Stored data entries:
◆ ◆ ◆ ◆

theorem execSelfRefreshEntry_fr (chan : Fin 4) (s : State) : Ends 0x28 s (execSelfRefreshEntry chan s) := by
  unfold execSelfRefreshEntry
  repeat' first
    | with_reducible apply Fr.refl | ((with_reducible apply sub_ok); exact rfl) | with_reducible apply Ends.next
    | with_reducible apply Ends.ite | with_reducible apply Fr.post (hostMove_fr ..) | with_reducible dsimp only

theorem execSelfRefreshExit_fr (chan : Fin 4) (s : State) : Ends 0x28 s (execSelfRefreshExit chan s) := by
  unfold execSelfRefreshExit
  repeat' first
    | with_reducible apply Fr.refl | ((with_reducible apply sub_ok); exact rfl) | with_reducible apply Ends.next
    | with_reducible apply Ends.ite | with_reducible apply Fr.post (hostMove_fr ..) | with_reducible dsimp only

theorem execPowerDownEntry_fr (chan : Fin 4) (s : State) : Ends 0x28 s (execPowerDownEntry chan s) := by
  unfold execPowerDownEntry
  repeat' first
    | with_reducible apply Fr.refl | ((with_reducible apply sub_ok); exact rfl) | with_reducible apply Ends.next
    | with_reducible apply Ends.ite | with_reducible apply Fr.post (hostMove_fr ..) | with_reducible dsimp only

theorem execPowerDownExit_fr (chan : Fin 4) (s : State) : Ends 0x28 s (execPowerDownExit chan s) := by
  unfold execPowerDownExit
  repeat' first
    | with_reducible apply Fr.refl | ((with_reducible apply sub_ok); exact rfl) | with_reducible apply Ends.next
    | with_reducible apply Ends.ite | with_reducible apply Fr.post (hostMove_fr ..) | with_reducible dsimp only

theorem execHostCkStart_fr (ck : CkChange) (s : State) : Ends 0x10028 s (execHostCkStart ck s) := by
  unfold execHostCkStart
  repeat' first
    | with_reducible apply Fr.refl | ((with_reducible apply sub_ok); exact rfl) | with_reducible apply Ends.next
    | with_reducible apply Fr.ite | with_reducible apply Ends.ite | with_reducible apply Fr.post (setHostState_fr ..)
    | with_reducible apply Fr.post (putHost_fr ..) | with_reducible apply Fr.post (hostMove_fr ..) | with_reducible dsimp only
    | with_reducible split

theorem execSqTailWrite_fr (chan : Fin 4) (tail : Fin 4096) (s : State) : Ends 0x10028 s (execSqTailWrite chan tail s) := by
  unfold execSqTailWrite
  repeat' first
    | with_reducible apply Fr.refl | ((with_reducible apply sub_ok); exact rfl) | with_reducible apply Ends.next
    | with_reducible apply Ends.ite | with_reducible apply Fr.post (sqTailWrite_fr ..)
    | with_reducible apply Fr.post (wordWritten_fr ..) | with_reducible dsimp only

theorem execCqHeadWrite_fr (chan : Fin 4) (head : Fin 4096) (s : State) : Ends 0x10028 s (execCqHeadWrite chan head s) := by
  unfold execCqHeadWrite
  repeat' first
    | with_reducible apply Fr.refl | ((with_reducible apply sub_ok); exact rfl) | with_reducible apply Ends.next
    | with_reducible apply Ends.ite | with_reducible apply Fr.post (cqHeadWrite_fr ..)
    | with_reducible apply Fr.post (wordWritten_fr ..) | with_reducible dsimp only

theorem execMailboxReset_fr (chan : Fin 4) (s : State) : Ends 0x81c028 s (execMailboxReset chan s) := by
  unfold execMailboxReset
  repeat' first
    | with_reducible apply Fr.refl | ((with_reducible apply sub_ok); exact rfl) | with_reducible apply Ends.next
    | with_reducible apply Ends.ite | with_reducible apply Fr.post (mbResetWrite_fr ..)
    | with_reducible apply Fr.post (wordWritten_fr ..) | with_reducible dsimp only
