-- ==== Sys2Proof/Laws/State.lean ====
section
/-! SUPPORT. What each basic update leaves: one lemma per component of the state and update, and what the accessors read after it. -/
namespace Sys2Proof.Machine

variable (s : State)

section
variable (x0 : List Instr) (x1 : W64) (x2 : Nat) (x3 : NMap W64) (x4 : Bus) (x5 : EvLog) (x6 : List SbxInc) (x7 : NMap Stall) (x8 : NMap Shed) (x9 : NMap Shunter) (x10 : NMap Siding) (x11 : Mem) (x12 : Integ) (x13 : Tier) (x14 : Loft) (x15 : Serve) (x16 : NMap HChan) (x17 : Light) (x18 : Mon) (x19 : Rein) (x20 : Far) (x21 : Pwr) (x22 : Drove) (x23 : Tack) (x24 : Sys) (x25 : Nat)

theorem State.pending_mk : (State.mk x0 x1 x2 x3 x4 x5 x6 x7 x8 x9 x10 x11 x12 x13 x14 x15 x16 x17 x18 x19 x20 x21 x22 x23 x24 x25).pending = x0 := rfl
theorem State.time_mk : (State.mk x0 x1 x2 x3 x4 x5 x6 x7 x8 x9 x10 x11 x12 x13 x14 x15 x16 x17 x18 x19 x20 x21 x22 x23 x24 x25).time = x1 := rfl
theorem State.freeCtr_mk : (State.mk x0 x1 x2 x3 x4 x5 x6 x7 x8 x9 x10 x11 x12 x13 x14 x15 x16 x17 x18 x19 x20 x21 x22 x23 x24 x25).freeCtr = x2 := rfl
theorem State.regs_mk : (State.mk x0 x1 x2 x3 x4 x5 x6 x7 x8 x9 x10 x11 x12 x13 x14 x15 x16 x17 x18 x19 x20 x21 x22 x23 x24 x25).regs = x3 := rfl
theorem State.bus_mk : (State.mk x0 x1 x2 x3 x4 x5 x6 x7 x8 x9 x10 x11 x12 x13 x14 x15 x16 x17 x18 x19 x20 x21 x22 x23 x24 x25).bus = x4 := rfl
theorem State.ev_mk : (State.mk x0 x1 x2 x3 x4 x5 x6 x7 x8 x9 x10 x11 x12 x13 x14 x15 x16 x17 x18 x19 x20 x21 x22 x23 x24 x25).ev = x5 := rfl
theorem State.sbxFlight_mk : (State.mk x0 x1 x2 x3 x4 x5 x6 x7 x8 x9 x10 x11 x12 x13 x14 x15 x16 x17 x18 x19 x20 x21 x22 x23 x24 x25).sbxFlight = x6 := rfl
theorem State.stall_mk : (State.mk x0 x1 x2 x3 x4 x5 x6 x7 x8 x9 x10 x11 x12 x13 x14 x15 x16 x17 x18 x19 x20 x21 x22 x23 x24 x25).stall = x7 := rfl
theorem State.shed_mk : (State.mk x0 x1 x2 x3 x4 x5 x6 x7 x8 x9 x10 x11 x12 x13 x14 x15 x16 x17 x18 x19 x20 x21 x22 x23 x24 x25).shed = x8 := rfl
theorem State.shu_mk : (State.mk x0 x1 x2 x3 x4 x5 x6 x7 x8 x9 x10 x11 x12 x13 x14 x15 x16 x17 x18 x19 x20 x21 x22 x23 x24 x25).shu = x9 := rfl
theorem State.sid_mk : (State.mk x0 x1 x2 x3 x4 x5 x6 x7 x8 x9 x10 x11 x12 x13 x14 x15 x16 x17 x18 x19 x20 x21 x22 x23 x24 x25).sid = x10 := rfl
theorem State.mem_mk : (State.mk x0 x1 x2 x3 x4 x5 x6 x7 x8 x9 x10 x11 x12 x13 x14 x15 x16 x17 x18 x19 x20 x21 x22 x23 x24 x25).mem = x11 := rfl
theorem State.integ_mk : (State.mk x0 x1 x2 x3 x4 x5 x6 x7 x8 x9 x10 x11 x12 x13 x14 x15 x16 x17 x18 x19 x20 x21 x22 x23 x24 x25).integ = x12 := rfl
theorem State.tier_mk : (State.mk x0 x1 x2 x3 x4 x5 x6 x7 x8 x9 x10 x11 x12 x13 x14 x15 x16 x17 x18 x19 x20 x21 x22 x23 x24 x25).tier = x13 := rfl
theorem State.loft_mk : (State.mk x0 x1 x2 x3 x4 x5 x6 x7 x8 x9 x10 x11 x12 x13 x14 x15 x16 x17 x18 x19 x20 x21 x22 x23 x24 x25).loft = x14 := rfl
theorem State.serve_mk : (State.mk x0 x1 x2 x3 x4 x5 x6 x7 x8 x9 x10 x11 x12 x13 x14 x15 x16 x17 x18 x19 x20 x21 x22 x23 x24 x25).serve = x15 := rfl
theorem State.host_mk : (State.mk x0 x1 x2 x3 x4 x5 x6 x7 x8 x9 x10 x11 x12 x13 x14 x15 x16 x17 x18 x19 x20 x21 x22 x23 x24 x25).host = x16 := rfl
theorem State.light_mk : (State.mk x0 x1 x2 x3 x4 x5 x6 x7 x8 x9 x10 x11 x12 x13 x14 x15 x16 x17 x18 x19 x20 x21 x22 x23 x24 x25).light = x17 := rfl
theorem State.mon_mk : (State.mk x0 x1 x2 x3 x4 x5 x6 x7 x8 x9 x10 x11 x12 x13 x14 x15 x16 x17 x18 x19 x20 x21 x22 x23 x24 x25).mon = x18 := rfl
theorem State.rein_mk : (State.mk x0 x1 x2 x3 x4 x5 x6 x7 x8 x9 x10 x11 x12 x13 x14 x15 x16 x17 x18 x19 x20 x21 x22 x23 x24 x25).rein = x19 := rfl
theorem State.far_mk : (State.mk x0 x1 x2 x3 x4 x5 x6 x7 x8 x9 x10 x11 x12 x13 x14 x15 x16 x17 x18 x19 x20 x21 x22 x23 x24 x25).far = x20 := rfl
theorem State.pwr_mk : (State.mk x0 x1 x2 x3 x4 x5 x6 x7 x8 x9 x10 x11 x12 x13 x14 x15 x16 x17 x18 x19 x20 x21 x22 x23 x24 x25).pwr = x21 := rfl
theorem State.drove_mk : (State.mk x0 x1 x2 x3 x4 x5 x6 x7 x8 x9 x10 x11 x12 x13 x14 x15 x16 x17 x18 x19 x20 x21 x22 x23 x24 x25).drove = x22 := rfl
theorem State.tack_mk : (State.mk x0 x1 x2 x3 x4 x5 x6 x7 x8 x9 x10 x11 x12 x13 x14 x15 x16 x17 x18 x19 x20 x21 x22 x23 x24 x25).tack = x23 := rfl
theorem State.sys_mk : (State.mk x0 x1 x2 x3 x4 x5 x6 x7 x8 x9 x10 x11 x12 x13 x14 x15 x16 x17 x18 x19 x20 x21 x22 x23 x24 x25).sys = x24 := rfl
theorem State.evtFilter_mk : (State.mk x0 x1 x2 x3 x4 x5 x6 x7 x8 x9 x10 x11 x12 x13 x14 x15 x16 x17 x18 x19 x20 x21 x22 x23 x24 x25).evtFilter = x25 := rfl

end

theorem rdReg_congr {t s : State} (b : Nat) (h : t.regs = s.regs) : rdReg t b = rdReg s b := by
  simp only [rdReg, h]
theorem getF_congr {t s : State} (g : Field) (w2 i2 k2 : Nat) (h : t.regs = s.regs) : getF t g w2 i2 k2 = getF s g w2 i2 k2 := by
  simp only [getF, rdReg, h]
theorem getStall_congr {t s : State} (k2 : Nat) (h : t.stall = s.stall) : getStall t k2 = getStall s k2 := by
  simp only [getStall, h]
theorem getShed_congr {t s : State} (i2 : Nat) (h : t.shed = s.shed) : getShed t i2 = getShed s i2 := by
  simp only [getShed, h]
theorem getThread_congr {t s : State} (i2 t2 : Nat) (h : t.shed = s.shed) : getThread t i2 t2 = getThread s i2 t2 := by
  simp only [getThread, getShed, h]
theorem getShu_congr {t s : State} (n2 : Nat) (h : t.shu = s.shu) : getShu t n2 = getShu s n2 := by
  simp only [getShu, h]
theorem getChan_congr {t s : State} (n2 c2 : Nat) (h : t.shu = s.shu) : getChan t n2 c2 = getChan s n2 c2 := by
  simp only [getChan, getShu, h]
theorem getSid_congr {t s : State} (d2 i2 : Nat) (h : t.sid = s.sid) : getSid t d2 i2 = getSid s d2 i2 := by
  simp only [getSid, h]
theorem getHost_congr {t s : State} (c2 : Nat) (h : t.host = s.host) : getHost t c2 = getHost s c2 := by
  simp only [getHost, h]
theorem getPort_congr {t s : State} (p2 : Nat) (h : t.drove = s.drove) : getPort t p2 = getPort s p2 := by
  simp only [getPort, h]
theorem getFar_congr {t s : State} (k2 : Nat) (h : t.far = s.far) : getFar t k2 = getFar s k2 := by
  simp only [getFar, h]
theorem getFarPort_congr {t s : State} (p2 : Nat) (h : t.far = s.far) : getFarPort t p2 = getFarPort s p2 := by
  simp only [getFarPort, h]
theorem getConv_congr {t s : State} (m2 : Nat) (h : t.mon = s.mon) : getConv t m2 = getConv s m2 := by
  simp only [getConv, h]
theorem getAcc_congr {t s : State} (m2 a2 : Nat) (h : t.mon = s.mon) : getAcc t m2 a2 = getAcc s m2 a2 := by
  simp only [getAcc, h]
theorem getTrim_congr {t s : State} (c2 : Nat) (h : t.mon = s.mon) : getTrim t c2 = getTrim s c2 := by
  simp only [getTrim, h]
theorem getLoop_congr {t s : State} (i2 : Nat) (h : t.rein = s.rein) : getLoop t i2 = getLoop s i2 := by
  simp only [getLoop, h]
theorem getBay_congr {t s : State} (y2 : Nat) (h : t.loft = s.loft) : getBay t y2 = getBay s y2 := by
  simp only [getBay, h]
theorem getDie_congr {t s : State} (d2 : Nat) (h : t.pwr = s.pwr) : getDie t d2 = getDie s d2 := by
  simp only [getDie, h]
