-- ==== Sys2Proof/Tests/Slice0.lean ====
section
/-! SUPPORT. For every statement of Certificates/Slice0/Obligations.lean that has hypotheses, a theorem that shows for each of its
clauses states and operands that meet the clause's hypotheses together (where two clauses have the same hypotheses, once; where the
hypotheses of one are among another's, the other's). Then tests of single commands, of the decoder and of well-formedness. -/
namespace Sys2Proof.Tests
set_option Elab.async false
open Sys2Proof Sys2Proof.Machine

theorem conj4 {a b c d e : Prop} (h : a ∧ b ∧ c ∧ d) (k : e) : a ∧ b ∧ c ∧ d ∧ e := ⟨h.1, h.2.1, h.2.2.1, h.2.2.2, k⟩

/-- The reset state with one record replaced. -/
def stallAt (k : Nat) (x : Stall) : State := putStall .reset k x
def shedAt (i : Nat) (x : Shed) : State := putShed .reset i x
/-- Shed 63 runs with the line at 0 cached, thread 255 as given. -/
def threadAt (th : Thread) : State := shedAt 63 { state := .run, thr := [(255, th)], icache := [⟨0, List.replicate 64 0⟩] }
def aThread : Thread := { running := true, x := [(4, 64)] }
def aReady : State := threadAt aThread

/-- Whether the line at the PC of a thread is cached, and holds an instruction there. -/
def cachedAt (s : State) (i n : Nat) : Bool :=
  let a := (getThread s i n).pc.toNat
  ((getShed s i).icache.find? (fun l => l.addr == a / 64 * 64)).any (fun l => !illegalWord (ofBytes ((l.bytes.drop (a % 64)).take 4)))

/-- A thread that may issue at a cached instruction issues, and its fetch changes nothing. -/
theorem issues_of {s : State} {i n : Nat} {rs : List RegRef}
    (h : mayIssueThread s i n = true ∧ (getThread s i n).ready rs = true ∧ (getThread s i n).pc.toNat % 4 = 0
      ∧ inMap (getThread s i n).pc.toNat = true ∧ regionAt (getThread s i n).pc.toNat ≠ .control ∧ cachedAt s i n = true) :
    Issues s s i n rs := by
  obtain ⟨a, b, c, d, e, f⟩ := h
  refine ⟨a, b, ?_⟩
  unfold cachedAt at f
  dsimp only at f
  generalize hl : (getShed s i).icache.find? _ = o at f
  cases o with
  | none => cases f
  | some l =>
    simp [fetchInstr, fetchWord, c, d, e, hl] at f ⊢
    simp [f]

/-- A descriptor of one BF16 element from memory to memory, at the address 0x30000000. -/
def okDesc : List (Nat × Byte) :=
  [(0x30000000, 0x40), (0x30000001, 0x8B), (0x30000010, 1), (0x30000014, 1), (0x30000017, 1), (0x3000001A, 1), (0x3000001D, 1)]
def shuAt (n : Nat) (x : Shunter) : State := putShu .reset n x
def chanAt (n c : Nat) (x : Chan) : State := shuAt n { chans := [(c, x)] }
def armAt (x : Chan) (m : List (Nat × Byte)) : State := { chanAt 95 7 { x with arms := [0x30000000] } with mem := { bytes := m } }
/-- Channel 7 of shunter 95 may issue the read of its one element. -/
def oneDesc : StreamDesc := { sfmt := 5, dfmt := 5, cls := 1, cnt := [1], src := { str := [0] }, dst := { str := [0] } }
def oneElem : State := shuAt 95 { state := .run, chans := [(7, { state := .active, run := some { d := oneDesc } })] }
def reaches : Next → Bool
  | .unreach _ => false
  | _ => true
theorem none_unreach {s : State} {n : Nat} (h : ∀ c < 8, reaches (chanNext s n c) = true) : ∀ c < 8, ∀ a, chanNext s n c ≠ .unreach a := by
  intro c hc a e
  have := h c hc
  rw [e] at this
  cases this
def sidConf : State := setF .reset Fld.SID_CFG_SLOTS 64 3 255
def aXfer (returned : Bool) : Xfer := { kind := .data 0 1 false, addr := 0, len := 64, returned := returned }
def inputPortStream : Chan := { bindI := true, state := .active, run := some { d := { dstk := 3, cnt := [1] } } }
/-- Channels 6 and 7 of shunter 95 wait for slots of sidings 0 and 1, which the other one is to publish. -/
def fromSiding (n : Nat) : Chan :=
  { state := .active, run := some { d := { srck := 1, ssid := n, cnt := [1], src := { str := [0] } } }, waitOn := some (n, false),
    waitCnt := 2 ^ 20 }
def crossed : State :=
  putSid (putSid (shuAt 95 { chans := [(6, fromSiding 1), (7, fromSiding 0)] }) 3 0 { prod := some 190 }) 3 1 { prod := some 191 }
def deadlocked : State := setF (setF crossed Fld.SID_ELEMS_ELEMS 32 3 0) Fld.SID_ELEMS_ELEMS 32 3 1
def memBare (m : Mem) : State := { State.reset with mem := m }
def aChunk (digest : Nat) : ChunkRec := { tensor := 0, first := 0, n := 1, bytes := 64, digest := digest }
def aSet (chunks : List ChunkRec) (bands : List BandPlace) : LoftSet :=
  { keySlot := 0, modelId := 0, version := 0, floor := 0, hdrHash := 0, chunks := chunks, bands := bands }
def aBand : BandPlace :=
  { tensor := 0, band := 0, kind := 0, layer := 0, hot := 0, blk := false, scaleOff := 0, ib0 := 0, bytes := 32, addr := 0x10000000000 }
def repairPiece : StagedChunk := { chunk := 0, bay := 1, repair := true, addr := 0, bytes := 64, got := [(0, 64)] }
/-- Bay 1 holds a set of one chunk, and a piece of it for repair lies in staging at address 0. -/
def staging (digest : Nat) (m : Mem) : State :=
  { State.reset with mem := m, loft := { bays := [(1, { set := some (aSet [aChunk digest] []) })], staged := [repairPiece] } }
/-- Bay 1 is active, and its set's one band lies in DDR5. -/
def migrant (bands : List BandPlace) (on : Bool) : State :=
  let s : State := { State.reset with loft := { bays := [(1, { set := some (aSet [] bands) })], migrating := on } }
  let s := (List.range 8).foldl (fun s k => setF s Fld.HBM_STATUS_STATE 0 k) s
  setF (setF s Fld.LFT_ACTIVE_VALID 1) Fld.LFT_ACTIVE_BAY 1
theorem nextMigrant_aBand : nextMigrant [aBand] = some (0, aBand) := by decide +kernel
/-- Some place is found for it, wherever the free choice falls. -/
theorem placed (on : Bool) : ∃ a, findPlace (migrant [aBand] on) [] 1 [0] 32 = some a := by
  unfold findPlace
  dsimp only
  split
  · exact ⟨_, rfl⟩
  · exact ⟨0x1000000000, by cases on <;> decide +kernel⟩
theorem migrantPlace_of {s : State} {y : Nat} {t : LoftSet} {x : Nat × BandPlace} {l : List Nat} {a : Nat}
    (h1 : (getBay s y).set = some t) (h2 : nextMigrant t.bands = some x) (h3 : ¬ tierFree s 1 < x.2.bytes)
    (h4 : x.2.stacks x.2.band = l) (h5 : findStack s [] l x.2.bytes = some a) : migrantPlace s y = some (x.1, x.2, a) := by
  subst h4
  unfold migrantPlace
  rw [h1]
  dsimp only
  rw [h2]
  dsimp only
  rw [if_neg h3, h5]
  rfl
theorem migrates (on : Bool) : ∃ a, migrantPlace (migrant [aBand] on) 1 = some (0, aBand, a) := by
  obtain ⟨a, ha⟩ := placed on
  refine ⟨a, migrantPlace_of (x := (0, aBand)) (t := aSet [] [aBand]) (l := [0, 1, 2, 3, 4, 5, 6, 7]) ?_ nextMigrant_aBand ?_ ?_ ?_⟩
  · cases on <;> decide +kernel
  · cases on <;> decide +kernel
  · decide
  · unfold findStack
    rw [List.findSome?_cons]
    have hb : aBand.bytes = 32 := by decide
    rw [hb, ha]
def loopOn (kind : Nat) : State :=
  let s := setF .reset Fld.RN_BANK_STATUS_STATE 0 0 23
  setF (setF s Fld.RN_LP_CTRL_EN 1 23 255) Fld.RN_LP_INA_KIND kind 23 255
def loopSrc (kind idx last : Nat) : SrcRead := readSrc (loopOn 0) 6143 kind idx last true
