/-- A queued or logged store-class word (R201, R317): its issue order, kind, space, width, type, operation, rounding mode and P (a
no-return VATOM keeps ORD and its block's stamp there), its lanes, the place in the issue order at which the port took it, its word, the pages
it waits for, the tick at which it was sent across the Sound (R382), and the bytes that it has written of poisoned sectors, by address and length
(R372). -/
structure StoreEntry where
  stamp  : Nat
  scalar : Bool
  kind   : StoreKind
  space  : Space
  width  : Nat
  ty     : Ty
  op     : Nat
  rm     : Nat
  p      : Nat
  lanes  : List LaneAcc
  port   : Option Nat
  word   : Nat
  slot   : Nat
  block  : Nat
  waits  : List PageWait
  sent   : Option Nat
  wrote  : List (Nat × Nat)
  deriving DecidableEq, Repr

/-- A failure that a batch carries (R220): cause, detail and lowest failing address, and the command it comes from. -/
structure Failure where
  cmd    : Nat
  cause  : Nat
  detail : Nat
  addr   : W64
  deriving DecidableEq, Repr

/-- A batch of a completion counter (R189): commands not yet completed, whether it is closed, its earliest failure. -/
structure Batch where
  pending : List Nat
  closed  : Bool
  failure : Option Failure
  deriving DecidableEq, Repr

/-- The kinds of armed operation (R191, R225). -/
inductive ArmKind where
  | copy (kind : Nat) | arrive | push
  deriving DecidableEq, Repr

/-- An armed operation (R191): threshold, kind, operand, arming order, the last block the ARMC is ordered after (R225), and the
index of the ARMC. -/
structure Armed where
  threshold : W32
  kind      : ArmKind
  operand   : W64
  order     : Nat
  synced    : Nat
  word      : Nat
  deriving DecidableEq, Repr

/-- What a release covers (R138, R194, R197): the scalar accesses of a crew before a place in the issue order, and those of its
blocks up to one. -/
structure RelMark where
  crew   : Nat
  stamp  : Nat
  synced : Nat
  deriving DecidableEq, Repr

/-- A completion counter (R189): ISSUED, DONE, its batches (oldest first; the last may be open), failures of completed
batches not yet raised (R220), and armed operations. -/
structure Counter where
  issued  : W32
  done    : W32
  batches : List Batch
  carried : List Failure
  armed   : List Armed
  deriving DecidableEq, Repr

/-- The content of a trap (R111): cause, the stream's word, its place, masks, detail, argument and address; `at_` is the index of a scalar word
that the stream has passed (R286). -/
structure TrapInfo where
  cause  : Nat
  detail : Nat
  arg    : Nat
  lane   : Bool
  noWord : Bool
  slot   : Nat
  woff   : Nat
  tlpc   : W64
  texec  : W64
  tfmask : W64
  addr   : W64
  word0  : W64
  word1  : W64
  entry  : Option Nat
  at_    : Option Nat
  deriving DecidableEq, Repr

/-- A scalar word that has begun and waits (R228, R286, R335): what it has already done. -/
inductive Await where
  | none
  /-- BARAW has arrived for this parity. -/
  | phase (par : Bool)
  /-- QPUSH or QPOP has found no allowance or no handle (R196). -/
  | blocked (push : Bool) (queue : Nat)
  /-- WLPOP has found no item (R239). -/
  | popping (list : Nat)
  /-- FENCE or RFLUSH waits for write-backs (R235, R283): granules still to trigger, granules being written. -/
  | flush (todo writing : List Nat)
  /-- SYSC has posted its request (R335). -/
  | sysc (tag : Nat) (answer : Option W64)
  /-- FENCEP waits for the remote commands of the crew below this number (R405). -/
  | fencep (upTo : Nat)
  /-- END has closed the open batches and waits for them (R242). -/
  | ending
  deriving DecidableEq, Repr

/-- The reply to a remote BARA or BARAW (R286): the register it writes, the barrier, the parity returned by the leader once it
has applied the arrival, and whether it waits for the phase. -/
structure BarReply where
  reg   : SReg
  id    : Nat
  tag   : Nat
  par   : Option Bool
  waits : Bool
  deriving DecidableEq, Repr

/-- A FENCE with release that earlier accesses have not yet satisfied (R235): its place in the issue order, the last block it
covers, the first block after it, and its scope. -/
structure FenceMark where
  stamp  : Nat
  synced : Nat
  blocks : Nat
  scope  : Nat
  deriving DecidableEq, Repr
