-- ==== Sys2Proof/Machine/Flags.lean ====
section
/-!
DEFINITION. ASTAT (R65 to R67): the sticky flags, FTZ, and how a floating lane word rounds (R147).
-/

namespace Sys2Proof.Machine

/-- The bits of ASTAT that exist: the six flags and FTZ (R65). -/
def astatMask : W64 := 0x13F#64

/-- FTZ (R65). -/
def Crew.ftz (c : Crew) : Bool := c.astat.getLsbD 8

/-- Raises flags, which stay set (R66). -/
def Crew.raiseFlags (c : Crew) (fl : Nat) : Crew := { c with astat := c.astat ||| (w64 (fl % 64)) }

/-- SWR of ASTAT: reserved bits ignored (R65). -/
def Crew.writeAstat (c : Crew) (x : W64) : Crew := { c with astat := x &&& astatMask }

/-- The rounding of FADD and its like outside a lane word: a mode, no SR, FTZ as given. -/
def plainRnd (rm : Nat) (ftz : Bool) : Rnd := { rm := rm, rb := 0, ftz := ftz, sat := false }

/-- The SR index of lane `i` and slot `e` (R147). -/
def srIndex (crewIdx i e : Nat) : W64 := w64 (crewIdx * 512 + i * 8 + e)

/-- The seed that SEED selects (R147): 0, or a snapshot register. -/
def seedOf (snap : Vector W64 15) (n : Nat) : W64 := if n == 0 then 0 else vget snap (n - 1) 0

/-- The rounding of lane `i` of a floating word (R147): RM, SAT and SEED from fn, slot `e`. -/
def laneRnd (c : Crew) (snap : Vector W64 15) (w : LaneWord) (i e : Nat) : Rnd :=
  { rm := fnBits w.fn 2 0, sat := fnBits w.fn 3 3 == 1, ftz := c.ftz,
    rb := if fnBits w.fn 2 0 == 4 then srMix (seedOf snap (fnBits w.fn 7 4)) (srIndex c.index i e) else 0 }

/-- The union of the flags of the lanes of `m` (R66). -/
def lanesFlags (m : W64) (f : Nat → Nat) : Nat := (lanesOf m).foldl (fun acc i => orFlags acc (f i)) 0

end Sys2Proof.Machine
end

◆ ◆ ◆ ◆

▸ Exercise
Work out how many lines in the records hold the word "execMailboxReset", and answer with that number alone.

▸ Solution for this task
2